Task item: A line below contains "match meshRead s c with", and a later one contains "def pNpart (b : List Byte) : Nat := fld b 3 1". Repeat both, with every line between them, exactly.
==== Provided records
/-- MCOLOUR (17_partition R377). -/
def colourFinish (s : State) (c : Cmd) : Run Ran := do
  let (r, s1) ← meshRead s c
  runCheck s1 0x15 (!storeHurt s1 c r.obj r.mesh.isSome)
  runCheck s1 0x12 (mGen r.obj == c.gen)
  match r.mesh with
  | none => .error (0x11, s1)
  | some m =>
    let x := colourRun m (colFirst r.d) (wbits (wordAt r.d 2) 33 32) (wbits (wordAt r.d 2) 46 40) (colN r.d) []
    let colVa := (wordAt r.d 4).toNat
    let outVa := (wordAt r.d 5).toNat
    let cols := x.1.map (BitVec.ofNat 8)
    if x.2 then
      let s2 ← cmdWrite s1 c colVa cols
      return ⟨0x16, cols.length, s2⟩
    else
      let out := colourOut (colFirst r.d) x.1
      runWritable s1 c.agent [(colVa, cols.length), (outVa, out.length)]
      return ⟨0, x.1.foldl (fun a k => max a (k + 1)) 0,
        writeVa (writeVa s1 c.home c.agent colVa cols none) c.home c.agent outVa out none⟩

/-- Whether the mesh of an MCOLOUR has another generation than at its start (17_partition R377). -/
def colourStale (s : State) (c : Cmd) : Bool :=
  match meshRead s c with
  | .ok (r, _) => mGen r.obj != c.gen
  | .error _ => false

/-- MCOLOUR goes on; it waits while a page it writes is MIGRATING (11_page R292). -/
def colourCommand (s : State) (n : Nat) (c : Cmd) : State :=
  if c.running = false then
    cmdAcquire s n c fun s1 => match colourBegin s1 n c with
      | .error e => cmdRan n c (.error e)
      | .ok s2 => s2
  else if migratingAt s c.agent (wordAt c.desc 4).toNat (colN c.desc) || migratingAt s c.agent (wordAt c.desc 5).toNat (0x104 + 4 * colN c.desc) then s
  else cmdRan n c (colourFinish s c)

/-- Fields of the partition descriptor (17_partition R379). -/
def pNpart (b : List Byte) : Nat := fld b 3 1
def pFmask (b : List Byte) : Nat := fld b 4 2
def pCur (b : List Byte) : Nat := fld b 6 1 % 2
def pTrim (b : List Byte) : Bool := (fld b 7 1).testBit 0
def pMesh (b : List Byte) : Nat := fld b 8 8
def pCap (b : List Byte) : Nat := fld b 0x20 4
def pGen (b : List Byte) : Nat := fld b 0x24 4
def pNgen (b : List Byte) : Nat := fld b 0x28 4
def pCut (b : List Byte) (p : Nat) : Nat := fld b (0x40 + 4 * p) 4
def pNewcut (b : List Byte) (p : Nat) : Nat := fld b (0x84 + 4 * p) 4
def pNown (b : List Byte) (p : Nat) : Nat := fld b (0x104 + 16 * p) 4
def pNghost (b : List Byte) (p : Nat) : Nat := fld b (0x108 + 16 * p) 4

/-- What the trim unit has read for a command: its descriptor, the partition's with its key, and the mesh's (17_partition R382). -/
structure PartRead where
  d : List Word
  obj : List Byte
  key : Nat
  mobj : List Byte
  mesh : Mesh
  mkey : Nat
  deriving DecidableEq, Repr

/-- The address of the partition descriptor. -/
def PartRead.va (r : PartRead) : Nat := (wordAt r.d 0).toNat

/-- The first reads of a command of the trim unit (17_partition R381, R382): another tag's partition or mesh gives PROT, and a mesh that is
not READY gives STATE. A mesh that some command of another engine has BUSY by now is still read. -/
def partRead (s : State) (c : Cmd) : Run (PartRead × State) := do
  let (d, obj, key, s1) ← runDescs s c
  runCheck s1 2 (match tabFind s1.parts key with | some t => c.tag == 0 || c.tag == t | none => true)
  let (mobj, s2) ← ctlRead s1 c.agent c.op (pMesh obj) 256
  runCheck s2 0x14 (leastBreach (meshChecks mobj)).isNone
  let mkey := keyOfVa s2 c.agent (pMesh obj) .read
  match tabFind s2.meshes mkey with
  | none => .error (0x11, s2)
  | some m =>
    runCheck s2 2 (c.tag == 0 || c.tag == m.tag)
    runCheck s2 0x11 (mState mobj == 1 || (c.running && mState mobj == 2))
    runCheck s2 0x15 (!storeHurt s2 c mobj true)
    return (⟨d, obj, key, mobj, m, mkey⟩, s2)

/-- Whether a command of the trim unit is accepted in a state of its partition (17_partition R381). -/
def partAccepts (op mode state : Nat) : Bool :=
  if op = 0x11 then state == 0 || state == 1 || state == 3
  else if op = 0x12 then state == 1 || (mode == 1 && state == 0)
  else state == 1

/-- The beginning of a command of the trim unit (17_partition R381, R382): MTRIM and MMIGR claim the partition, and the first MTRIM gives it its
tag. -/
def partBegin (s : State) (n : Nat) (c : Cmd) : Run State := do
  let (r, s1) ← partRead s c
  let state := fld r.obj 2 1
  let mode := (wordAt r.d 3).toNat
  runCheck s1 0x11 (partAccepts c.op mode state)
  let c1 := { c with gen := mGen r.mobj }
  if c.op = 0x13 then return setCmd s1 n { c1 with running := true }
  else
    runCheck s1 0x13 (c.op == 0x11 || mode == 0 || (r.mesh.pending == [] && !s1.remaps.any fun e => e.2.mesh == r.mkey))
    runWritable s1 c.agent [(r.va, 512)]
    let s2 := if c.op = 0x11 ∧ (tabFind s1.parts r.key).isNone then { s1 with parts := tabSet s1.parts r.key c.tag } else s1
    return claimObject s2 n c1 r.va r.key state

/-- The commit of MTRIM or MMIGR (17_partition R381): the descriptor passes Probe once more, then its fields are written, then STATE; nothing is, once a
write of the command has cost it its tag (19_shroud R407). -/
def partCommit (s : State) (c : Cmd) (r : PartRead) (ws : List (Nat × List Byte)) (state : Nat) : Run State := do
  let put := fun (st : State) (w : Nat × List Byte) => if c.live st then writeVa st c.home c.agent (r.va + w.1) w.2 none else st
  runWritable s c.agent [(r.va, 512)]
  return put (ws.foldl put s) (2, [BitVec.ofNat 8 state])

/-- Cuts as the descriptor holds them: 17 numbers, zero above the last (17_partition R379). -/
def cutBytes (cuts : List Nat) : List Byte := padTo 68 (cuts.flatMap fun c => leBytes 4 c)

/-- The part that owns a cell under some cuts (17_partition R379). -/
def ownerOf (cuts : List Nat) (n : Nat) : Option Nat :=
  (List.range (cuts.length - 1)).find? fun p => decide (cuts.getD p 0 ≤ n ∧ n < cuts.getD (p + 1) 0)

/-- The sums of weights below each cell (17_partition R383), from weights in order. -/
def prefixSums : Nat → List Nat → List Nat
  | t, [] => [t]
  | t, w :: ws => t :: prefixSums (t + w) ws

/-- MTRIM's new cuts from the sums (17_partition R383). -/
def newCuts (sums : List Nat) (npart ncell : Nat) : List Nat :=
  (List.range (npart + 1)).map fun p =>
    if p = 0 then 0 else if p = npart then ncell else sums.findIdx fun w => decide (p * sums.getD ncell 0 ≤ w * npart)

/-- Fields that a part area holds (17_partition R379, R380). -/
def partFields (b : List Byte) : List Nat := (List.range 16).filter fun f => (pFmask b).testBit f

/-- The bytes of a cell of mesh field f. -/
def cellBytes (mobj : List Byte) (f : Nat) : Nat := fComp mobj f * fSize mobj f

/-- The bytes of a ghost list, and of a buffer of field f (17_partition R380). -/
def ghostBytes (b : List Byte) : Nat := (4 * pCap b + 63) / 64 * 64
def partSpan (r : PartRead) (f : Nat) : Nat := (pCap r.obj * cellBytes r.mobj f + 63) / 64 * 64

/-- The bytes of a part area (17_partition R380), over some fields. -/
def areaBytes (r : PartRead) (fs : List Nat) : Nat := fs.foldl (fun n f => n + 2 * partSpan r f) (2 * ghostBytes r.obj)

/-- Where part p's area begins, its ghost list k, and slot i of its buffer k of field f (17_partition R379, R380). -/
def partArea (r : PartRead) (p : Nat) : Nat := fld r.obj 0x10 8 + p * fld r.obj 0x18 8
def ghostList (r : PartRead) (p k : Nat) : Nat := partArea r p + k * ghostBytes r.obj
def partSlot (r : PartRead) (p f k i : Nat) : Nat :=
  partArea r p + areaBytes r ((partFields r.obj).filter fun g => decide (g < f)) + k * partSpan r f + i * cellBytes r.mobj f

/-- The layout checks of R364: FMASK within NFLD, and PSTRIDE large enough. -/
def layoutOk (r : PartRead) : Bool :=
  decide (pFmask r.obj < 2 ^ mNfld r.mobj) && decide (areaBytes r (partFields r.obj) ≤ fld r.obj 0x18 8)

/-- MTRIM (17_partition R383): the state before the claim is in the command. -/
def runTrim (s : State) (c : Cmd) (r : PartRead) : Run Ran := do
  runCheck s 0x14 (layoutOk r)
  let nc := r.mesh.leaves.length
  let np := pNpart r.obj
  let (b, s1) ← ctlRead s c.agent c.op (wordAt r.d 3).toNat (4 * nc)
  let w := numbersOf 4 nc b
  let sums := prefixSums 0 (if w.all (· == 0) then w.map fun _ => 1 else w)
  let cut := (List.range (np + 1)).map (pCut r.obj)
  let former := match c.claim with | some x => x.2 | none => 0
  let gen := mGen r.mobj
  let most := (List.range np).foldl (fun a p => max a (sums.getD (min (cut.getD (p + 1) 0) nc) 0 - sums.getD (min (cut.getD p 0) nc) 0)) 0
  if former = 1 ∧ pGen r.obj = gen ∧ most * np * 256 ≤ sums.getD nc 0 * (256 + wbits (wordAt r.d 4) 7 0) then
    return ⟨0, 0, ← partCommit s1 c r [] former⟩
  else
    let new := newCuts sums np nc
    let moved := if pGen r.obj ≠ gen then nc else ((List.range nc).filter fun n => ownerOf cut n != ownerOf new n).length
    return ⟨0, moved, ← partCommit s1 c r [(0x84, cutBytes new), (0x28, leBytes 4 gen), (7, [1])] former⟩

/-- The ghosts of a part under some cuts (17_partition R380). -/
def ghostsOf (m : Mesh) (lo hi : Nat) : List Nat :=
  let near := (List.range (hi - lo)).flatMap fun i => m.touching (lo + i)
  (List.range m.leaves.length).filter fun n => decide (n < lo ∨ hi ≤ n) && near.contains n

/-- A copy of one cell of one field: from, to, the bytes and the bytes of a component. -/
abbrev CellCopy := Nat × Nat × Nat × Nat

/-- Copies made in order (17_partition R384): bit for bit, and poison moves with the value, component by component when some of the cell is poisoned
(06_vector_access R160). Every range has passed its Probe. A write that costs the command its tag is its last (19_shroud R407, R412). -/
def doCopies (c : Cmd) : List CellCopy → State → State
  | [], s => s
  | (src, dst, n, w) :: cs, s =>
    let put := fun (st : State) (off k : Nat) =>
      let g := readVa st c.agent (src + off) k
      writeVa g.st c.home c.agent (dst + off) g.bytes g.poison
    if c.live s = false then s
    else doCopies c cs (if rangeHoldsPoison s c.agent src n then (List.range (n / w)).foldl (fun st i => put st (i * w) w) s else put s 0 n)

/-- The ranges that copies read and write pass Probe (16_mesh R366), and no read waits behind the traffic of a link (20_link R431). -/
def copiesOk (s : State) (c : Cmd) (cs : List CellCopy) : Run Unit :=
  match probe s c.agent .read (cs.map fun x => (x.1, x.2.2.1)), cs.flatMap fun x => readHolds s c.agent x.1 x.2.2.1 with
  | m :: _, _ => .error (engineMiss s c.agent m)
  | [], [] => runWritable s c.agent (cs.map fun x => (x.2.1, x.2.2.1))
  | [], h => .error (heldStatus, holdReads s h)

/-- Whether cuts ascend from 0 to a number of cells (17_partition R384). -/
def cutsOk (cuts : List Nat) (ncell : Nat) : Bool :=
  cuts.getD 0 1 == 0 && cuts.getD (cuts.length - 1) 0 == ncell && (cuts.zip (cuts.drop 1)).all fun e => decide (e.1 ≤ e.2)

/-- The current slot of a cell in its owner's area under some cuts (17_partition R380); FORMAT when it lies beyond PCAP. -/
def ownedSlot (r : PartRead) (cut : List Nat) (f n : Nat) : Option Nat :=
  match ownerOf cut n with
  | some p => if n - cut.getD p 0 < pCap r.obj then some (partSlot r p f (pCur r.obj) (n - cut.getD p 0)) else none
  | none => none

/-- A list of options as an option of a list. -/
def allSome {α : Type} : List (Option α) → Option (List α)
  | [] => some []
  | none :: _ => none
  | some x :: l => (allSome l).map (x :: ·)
========
Task output:
  match meshRead s c with
  | .ok (r, _) => mGen r.obj != c.gen
  | .error _ => false

/-- MCOLOUR goes on; it waits while a page it writes is MIGRATING (11_page R292). -/
def colourCommand (s : State) (n : Nat) (c : Cmd) : State :=
  if c.running = false then
    cmdAcquire s n c fun s1 => match colourBegin s1 n c with
      | .error e => cmdRan n c (.error e)
      | .ok s2 => s2
  else if migratingAt s c.agent (wordAt c.desc 4).toNat (colN c.desc) || migratingAt s c.agent (wordAt c.desc 5).toNat (0x104 + 4 * colN c.desc) then s
  else cmdRan n c (colourFinish s c)

/-- Fields of the partition descriptor (17_partition R379). -/
def pNpart (b : List Byte) : Nat := fld b 3 1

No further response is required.